◆ **RAW DATA**:
----------------

/-- A swap is pending only while no preparation is owed, and the buffer that the commit makes active is the one prepared
last (R48, R193). -/
theorem inv_commit {s : State} (h : s.Inv) (hphase : s.phase = 1) : s.commit.Inv := by
  rcases commit_cases s with ⟨hp, e⟩ | ⟨-, e⟩ <;> rw [e]
  · obtain ⟨hshape, hcodes, hpins, hband, hc0, hc1, ⟨hstart, hresync, hidle, hstopped, -⟩, ⟨hany, hruns, hstop⟩,
      hlatest, hlow, hfit, hcursor, -, hlate, hdue⟩ := h
    have hbusy : s.busy ≠ true := fun hb => by simp [(hidle hb).1] at hp
    have hlast : s.latest = s.idleBuf := if_pos hp
    rw [State.LatestOk, hlast] at hlatest
    refine ⟨hshape, hcodes, hpins, hband, hc0, hc1,
      ⟨hstart, hresync, fun hb => absurd hb hbusy, hstopped, fun hk => ?_⟩,
      ⟨hany, hruns, fun hr => absurd (hstop hr).1 (by simp [hp])⟩, hlatest,
      ⟨hlow, hfit, hcursor, fun h2 => absurd (hphase.symm.trans h2) (by decide),
        hlate, hdue⟩⟩
    exact absurd ((busy_eq_true_iff s).2 (by simp [show s.plan.kind = 2 from hk])) hbusy
  · exact h

theorem buf_complete {s : State} (h0 : s.q0.Complete s.cfg) (h1 : s.q1.Complete s.cfg) (b : Bool) :
    (s.buf b).Complete s.cfg := by
  cases b
  · exact h0
  · exact h1

/-- The active buffer of an invariant state: complete, with no more entries than channels. -/
theorem activeBuf_of_inv {s : State} (h : s.Inv) :
    s.activeBuf.Complete s.cfg ∧ s.activeBuf.cnt ≤ s.cfg.n ∧ s.cfg.n ≤ 32 := by
  obtain ⟨hshape, -, -, -, hc0, hc1, -⟩ := h
  have hq := buf_complete hc0 hc1 s.active
  exact ⟨hq, cnt_le_of_length hq (buf_length s _ hshape), (valid_bounds hshape.1).2.1⟩

theorem schedule_phase_ne (s : State) (x : Entry) (prev : U16) : (s.schedule x prev).phase ≠ 3 := by
  rcases schedule_cases s x prev with ⟨-, e⟩ | ⟨-, e⟩ <;> simp [e]

theorem expiry_phase_ne {s t : State} (h : s.expiry = .next t) : t.phase ≠ 3 := by
  rcases expiry_cases h with ⟨-, rfl⟩ | ⟨-, m, k, x, prev, rfl⟩
  · simp [State.allHigh]
  · exact schedule_phase_ne _ x prev

/-- A due expiry step keeps the invariant (R207 to R211). -/
theorem inv_expiry {s t : State} (h : s.Inv) (hdue : s.due = true) (ht : s.expiry = .next t) : t.Inv := by
  have hframe := expiry_frame ht
  have hstop : t.timerRun = false → t.Stopped := fun hr => by
    rw [expiry_timerRun ht, ((due_eq_true_iff s).1 hdue).1] at hr
    cases hr
  obtain ⟨-, -, -, -, -, -, -, -, -, hseq⟩ := id h
  obtain ⟨hq, hn, hn32⟩ := activeBuf_of_inv h
  rcases expiry_eq_next ht with ⟨h0, rfl⟩ | ⟨h1, hc⟩ | ⟨h2, hd⟩
  · rw [committed_of_phase_ne (by simp [h0])] at hframe
    obtain ⟨-, -, -, -, -, -, -, -, hset⟩ := hq
    exact inv_of_frame h hframe (expiry_phase_ne ht) hstop
      (sequencerOk_allHigh hseq (by simpa only [List.all_eq_true, decide_eq_true_eq] using hset))
  · rw [committed_of_phase_one h1] at hframe
    have hcommit := inv_commit h h1
    obtain ⟨hq, hn, hn32⟩ := activeBuf_of_inv hcommit
    obtain ⟨-, -, -, -, -, -, -, -, -, hseq⟩ := id hcommit
    exact inv_of_frame hcommit hframe (expiry_phase_ne ht) hstop (sequencerOk_awaitCommit hq hseq hn hn32 hc)
  · rw [committed_of_phase_ne (by simp [h2])] at hframe
    obtain ⟨hlow, hfit, -, hdrain, -⟩ := hseq
    exact inv_of_frame h hframe (expiry_phase_ne ht) hstop
      (sequencerOk_drain hq hlow hfit hn hn32 (hdrain h2).1 hd)

end Sys2Proof.Machine

/-! ## The invariant under the commands (40_channel_table_commands.md R121 to R131) -/

namespace Sys2Proof.Machine

/-! ### A table but for its widths

The ids, the set bitmaps and the clear bitmaps that a buffer mirrors (R48) are read off the pins and the masks. -/

/-- What a buffer's bitmaps read of a channel (R236, R237). -/
def Channel.place (c : Channel) : U8 × U8 := (c.pin, c.mask)

theorem collectFrom_ids_congr {cs ds : List Channel} (h : cs.map Channel.place = ds.map Channel.place) (i : Nat) :
    (collectFrom i cs).map Entry.id = (collectFrom i ds).map Entry.id := by
  induction cs generalizing ds i with
  | nil =>
    rw [List.map_eq_nil_iff.1 h.symm]
  | cons c cs ih =>
    cases ds with
    | nil => cases h
    | cons d ds =>
      rw [List.map_cons, List.map_cons, List.cons.injEq] at h
      obtain ⟨hcd, ht⟩ := h
      have ha : c.assigned = d.assigned := congrArg (fun p : U8 × U8 => p.1 != unassigned) hcd
      simp only [collectFrom, ha]
      split
      · simp only [List.map_cons, Channel.toEntry, ih ht]
      · exact ih ht (i + 1)

theorem setBitmap_eq_foldl_place (cs : List Channel) (k : Nat) :
    setBitmap cs k =
      (cs.map Channel.place).foldl (fun m p => m ||| Channel.slotBits ⟨p.1, 0, p.2⟩ k) 0 := by
  rw [List.foldl_map]
  rfl

theorem setBitmaps_congr {cs ds : List Channel} (h : cs.map Channel.place = ds.map Channel.place) :
    setBitmaps cs = setBitmaps ds := by
  simp only [setBitmaps, setBitmap_eq_foldl_place, h]

theorem clearOf_congr {s t : State} (h : t.ch.map Channel.place = s.ch.map Channel.place) : t.clearOf = s.clearOf := by
  funext id
  have hk := congrArg (fun l => (l[id.toNat]?).map Prod.fst) h
  simp only [List.getElem?_map, Option.map_map] at hk
  have hpin : ∀ u : State, (u.channel id).pin = ((u.ch[id.toNat]?).map (Prod.fst ∘ Channel.place)).getD unassigned := by
    intro u
    rw [State.channel, List.getD_eq_getElem?_getD]
    cases u.ch[id.toNat]? <;> rfl
  rw [State.clearOf, State.clearOf, hpin, hpin, hk]

/-- A buffer mirrors two tables alike that differ in their widths alone (R48). -/
theorem mirrors_congr {s t : State} (hcfg : t.cfg = s.cfg) (hp : t.periodWidth = s.periodWidth)
    (h : t.ch.map Channel.place = s.ch.map Channel.place) {q : Buffer} (hm : s.Mirrors q) : t.Mirrors q := by
  obtain ⟨hids, hper, hset, hann⟩ := hm
  refine ⟨?_, hper.trans hp.symm, hset.trans (setBitmaps_congr h).symm, ?_⟩
  · rwa [State.assignedIds, collectFrom_ids_congr h]
  · rwa [State.annotate, hcfg, clearOf_congr h]

/-- Writing a width leaves the places as they are. -/
theorem map_place_set_width {cs : List Channel} {i : Nat} {r : Channel} (h : cs[i]? = some r) (w : U16) :
    (cs.set i { r with pw := w }).map Channel.place = cs.map Channel.place := by
  obtain ⟨hi, rfl⟩ := List.getElem?_eq_some_iff.1 h
  rw [List.map_set, show Channel.place { cs[i] with pw := w } = cs[i].place from rfl,
    ← List.getElem_map Channel.place (h := by simpa using hi), List.set_getElem_self]

/-- A lookup after the write of one record. -/
theorem channel_set {s t : State} {c : U8} {r : Channel} (hc : c.toNat < s.ch.length) (ht : t.ch = s.ch.set c.toNat r)
    (id : U8) : t.channel id = if id = c then r else s.channel id := by
  rw [State.channel, State.channel, ht, List.getD_eq_getElem?_getD, List.getD_eq_getElem?_getD, List.getElem?_set]
  by_cases h : id = c
  · simp [h, hc]
  · rw [if_neg h, if_neg fun e => h (BitVec.eq_of_toNat_eq e.symm)]

/-! ### What the commands keep -/

theorem TableEdit.length {s : State} {cs : List Channel} {p : U16} (h : TableEdit s cs p) :
    cs.length = s.ch.length := by
  cases h <;> simp [State.withPeriod, State.reclamp]

/-- An idle invariant machine runs its timer iff a channel is assigned (R51). -/
theorem timerRun_eq_anyAssigned {s : State} (h : s.TimerOk) (hidle : s.busy = false) : s.timerRun = s.anyAssigned := by
  obtain ⟨hany, hruns, -⟩ := h
  exact Bool.eq_iff_iff.2 ⟨hany, hruns hidle⟩

/-- What an idle invariant machine has of its plan. -/
theorem plan_of_idle {s : State} (h : s.PlanOk) (hidle : s.busy = false) :
    s.plan.kind = 0 ∧ s.plan.start = false ∧ s.plan.resync = false := by
  obtain ⟨hstart, hresync, -⟩ := h
  have hk : s.plan.kind = 0 := by simpa [State.busy] using hidle
  refine ⟨hk, Bool.eq_false_iff.2 fun hs => ?_, Bool.eq_false_iff.2 fun hs => ?_⟩
  · have := (hstart hs).1
    simp [hk] at this
  · have := (hresync hs).1
    simp [hk] at this

/-- A rebuild chosen on an edited table (R122). -/
theorem inv_rebuilds {s : State} (h : s.Inv) {cs : List Channel} {p : U16} {start resync : Bool}
    (r : U32) (hedit : TableEdit s cs p) (hstart : start = true → s.timerRun = false)
    (hresync : resync = true → s.timerRun = true) (hper : s.timerRun = false → p = s.periodWidth)
    (hany : cs.any Channel.assigned = true) (hruns : s.timerRun = false → start = true) :
    State.Inv { s with
      ch := cs, periodWidth := p, pendingUpdates := 0, switchPending := false
      plan := ⟨1, start, resync, false, 0, 0⟩, rsp := r } := by
  obtain ⟨⟨hv, hl, hl0, hl1⟩, ⟨hphase, -⟩, hpins, hband, hc0, hc1, -, ⟨-, -, hstop⟩, -, hseq⟩ := h
  refine ⟨⟨hv, hedit.length.trans hl, hl0, hl1⟩, ⟨hphase, by simp⟩, ?pins, hedit.band hband, hc0, hc1, ?plan, ?timer,
    fun hb => absurd hb (by simp [State.busy]), hseq⟩
  case pins => exact hedit.pinsOk (t := { s with ch := cs, periodWidth := p }) rfl hpins
  case plan =>
    exact ⟨fun hs => ⟨rfl, hstart hs⟩, fun hs => ⟨rfl, hresync hs⟩, fun _ => ⟨rfl, rfl⟩,
      fun _ hr => ⟨rfl, hruns hr, hany⟩, fun hk => absurd hk (by simp)⟩
  case timer =>
    refine ⟨fun _ => hany, fun hb => absurd hb (by simp [State.busy]), fun hr => ?_⟩
    obtain ⟨-, hs1, hs2, hs3, hs4, hs5, -, hs6, hs7, hs8, hs9⟩ := hstop hr
    rw [← hper hr] at hs8 hs9
    exact ⟨rfl, hs1, hs2, hs3, hs4, hs5, rfl, hs6, hs7, hs8, hs9⟩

----------------

◆ **EXERCISE**:
Repeat exactly, please, each line from the beginning of the data through the line with "rcases commit_cases s" in it, and only those lines.

◆ **RESPONSE**:
/-- A swap is pending only while no preparation is owed, and the buffer that the commit makes active is the one prepared
last (R48, R193). -/
theorem inv_commit {s : State} (h : s.Inv) (hphase : s.phase = 1) : s.commit.Inv := by
  rcases commit_cases s with ⟨hp, e⟩ | ⟨-, e⟩ <;> rw [e]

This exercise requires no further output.